Muguruza began the new season with a semifinal appearance in Shenzhen, losing to eventual champion Ekaterina Alexandrova. After pulling out of her quarterfinal match in Hobart due to illness, she bounced back at the Australian Open, beating three seeded players, including fifth seed Elina Svitolina, fourth seed Simona Halep and ninth seed Kiki Bertens to reach her fourth major final, and first ever final in Melbourne. She lost it to 14th seed Sofia Kenin in three sets. She next participated at Dubai, where she defeated Kim Clijsters and Veronika Kudermetova, before being defeated by Jennifer Brady in the quarterfinals, and lost in the quarterfinals of Doha to world No. 1, Ash Barty, after defeating Daria Kasatkina, Ajla Tomljanović, and Dayana Yastremska.

Following the suspension of the WTA Tour due to the COVID-19 pandemic, she participated in the US Open, where she defeated Nao Hibino, before losing in the second round to a returning Tsvetana Pironkova, despite leading by 5–2 in the first set. She next participated at Rome, where she defeated Sloane Stephens, Coco Gauff, Johanna Konta, and Victoria Azarenka, before losing in three sets to the eventual champion, Simona Halep. She then entered the French Open, where she defeated Tamara Zidanšek and Kristýna Plíšková, before losing to Danielle Collins, despite leading 3–0, and then 5–4 in the final set. She ended the year ranked No. 15.

===2021: Return to top 10, WTA Finals champion, year-end No. 3===
Muguruza began her season at Abu Dhabi, where she scored wins over Aliaksandra Sasnovich and Kristina Mladenovic before losing to Maria Sakkari, in straight sets. In her next tournament at the Yarra Valley Classic, Muguruza dropped a total of ten games in matches against Alison Van Uytvanck, Anastasia Pavlyuchenkova, Sofia Kenin, and Markéta Vondroušová to make her first tour final since the 2020 Australian Open. In the final, she lost to world No. 1, Ash Barty, in straight sets.

At the Australian Open, Muguruza continued her run of good form with dominant wins over Margarita Gasparyan, Liudmila Samsonova, and Zarina Diyas to make her third consecutive second-week appearance at the Australian Open. In the fourth round, she lost to eventual champion Naomi Osaka in a three-setter where she held two match points in the final set. She then played the Qatar Open where she defeated in-form Russian Veronika Kudermetova, upset third seed and defending champion Aryna Sabalenka and avenged her Abu Dhabi loss to Maria Sakkari to make the semifinals. She was due to face Victoria Azarenka, but Azarenka withdrew due to a back injury.
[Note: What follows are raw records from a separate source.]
/-- The mirror engine takes a block: the next SEQ of the job, a place in its buffer, and WRITE on a mirror port (R408 to R410). -/
def mirrorAdmit (s : State) (a t block : Nat) (b : BlockData) : State :=
  let j := jobOf s a
  let w : MirrorWrite := { job := j.number, t := t, seq := j.seq, block := block, body := b }
  let s := modJob s a fun j => { j with seq := (j.seq + 1) % 2 ^ 32 }
  let s := { s with pair := { s.pair with buf := s.pair.buf ++ [w] } }
  match mirrorPorts s with
  | [] => s
  | p :: _ => mirSend s p tyWrite w

/-- Slice blocks of a job's regions, with their DVA, in region order from block 1 on (R406). -/
def regionBlocks (d : MirrorDecl) : List (Nat × Nat) :=
  let l := d.regions.flatMap fun r => (List.range (512 * r.2)).map fun i => r.1 + 4096 * i
  (List.range l.length).map (· + 1) |>.zip l

/-- A job without protection is protected by a new pair again: its regions and record go to the partner as interval C (R415). -/
def reprotect (s : State) (a : Nat) : State :=
  let j := jobOf s a
  match j.fam.mirror with
  | none => s
  | some d =>
    if !j.mirrored || !j.unprotected || !partnerRoom s a then s
    else
      let c := j.commitC
      let s := (regionBlocks d).foldl
        (fun s e => match walkRoot s a e.2 with
          | .page pte size => mirrorAdmit s a c e.1 (nearBlock s (pageAddr pte size e.2))
          | .fault _ => s) s
      let s := mirrorAdmit s a c 0 (jobRecord s a c j.saved.yield_)
      let s := modJob s a fun j => { j with unprotected := false }
      match mirrorPorts s with
      | [] => s
      | p :: _ => mirSend s p tyComplete (mirCtl j.number c 0)

/-- The switches that a saved job carries stand in its fields again. -/
def restoreKvars (s : State) (a : Nat) : State :=
  let l := (jobOf s a).kvarDue.map fun e => { asid := a, layer := e.1 % 65536, kvar := e.2, ts := e.1 / 65536, epoch := 0 : KvarHold }
  (workFields s a).foldl (fun s f => modFjob s f fun x => { x with kvars := x.kvars ++ l }) s

/-- The slice fetched for a job that resumes from the mirror, written into its regions (R417 step 2). -/
def enterMirror (s : State) (a : Nat) : State :=
  match (jobOf s a).fam.mirror with
  | none => s
  | some d =>
    if s.pair.resumeAsid != a then s
    else (regionBlocks d).foldl
      (fun s e => match walkRoot s a e.2 with
        | .page pte size => nearPut s (pageAddr pte size e.2) (tabGet (tierBlock 0 0) s.pair.fetched e.1)
        | .fault _ => s) s

/-- A job restored at an origin under variant `i` from its saved context (R180, R351, R352). -/
def restoreAt (s : State) (a o i : Nat) (load : List (Nat × BitVec 64)) : State :=
  let j := jobOf s a
  let x := j.saved
  let v := j.fam.variants.getD i default
  let start := 4096 * max (startEpoch s) x.joff
  let same := x.copied && i == x.variant
  let commit := j.commitC
  let s := loadFrame s a v o start (start - 4096 * x.joff) (fun p q => if same then tabGet 0 x.bank (2 * p + q) else 0)
    (fun p q => start - tabGet 0 x.index (2 * p + q)) x.policy x.iv commit x.step
  let s :=
    if same then (frameFields j.fam v o).foldl (fun s e => if e.2.2 = 1 then restoreField s j.seed start x e.2.1 e.1 else s) s
    else enterPortable s j.fam v (j.fam.variants.getD x.variant default).extents x o x.yield_ x.joff
  let s := enterMirror (writeEntries s load) a
  let s := (workFields s a).foldl (fun s f => modFjob s f fun y => { y with policyDue := tabPut 0 a x.policyDue y.policyDue }) s
  let s := restoreKvars (reprotect s a) a
  let s := modJob s a fun j => { j with st := .running, origin := o, variant := i, reports := [] }
  enterStart (fillSeams s a start) a start

/-- JOB_RESTORE: the pith chooses a variant and an origin, or those that firmware asked for to rest or wake a field, and restores the
job; where no variant fits the module the job stays held and host software is told (R341, R351, R352). -/
def jobRestore (s : State) (a root : Nat) (load : List (Nat × BitVec 64)) : State :=
  let j := jobOf s a
  if !pithUp s || s.trs.safe || j.st != .resuming || !j.saved.sealed_ || !settingsQuiet s then s
  else
  let s := if tabGet 0 s.mem.root a = 0 then { s with mem := { s.mem with root := tabPut 0 a (root + 1) s.mem.root } } else s
  if j.restVariant ≠ 0 then
    if !fitsAt s j .merged (j.restVariant - 1) j.origin then s
    else
      let s := restoreAt s a j.origin (j.restVariant - 1) load
      let s := modJob s a fun j => { j with restVariant := 0 }
      if (fieldOf s j.restField).cond.leases.contains a then pithPrepare s .rest (BitVec.ofNat 64 j.restField) else s
  else match restoreFirst s j with
    | some (o, i) => restoreAt s a o i load
    | none =>
      let usable := (variantsOf j).filter fun i => i == j.saved.variant || j.saved.portable
      let could := usable.any (fun i => (originsOf j).any fun o => fitsAt s j .capacity i o) || fitsAt s j .capacity j.saved.variant j.origin
      if could then s else postJob s a asHeldNoVariant 0

def execJobRestore (asid root : Nat) (load : List (Nat × BitVec 64)) (s : State) : Host.Outcome State Fault Refusal :=
  .next (jobRestore s asid root load)

/-! ## Resume in place, and rest -/

/-- The decision for the step that begins at the stop is made (R313). -/
def stepDecided (s : State) (a : Nat) : Bool :=
  !bitOf (jobOf s a).policy.toNat 3 || !canEscalate s a ||
    (workFields s a).all fun f =>
      let x := (fieldOf s f).job
      decide (tabGet 0 x.step a < 2) || x.kvars.any fun k => k.asid == a && k.layer == 0xFFFF && k.ts == tabGet 0 x.step a

/-- A task resumed in place: its instruction queue fills from what was written, its seed is written again, and from its yield point it goes
on at `start` (R158, R180, R319). -/
def resumedTask (seed : BitVec 64) (start e : Nat) (t : Task) : Task :=
  { t with
    iq := [], gen := { t.gen with key := if e = engCode .vec ∨ e = engCode .drain then seed else t.gen.key }
    pace := match t.pace with | .stopped _ _ => .run | p => p
    ready := match t.pace with | .stopped _ _ => start | _ => t.ready }

/-- A field of a job resumed in place: the new schedules and tables are written, its streams go on from their resume points, and its
tasks issue again at `start` (R180, R271, R312, R319). -/
def resumeField (a joff start : Nat) (changed : List Nat) (s : State) (f : Nat) : State :=
  let j := jobOf s a
  let v := varOf s a
  match framePos j.fam j.origin f with
  | none => s
  | some p =>
    let n := (fieldOf s f).net
    let idx := fun (q : Nat) => keptIndex s f a q joff
    let s := writeTables s f p a v j.kvars (fun q => tabGet 0 n.bank (2 * a + q)) (fun q => start - idx q)
    let s := writeImage s f p v (((schedsOf v j.kvars).filter fun k => changed.contains k.layer).flatMap (·.image))
    let s := modCores s f fun _ c => { c with tasks := c.tasks.map fun e => (e.1, if e.2.present then resumedTask j.seed start e.1 e.2 else e.2) }
    modField s f fun x =>
      { x with
        net := { x.net with quiet := dropAll a x.net.quiet }
        str := { x.str with str := x.str.str.map fun e => (e.1, { e.2 with draining := false }) }
        job := { x.job with anchor := tabPut 0 a (start - 4096 * joff) x.job.anchor, start := tabPut 0 a start x.job.start } }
She then faced Petra Kvitová in a rematch of the 2018 final but was unable to avenge that defeat and was crushed in straight sets.

Her next tournament was in Dubai. Seeded ninth, she reached the quarterfinals with straight set wins over Irina-Camelia Begu, Amanda Anisimova and recent French Open champion Iga Świątek. She then came from a set and a break down to repeat her Doha victory over Aryna Sabalenka to reach her third Dubai semifinal. She then defeated in form tenth seed Elise Mertens in two tight sets to reach her second consecutive final and her third of the year where she defeated Barbora Krejčíková in straight sets for the title. This was her biggest title since Cincinnati in 2017 and her first title since Monterrey in 2019. This also snapped her three-match losing streak in finals. She then competed at the Miami Open and lost to Bianca Andreescu in the fourth round in three sets. In the clay court swing, she participated in Charleston and won her opening match before retiring in her next against Yulia Putintseva due to a left thigh injury which also caused her to withdraw from the Madrid Open. She then entered the Italian Open losing to Elina Svitolina in straight sets, after winning her first two rounds. Her berth at the French Open resulted in a shock first-round loss to Marta Kostyuk, in straight sets, in a match where she committed 40 unforced errors in two sets.
Following Wimbledon, where she reached the third round before losing to 21st seed Ons Jabeur, Muguruza returned to the top 10 in the rankings.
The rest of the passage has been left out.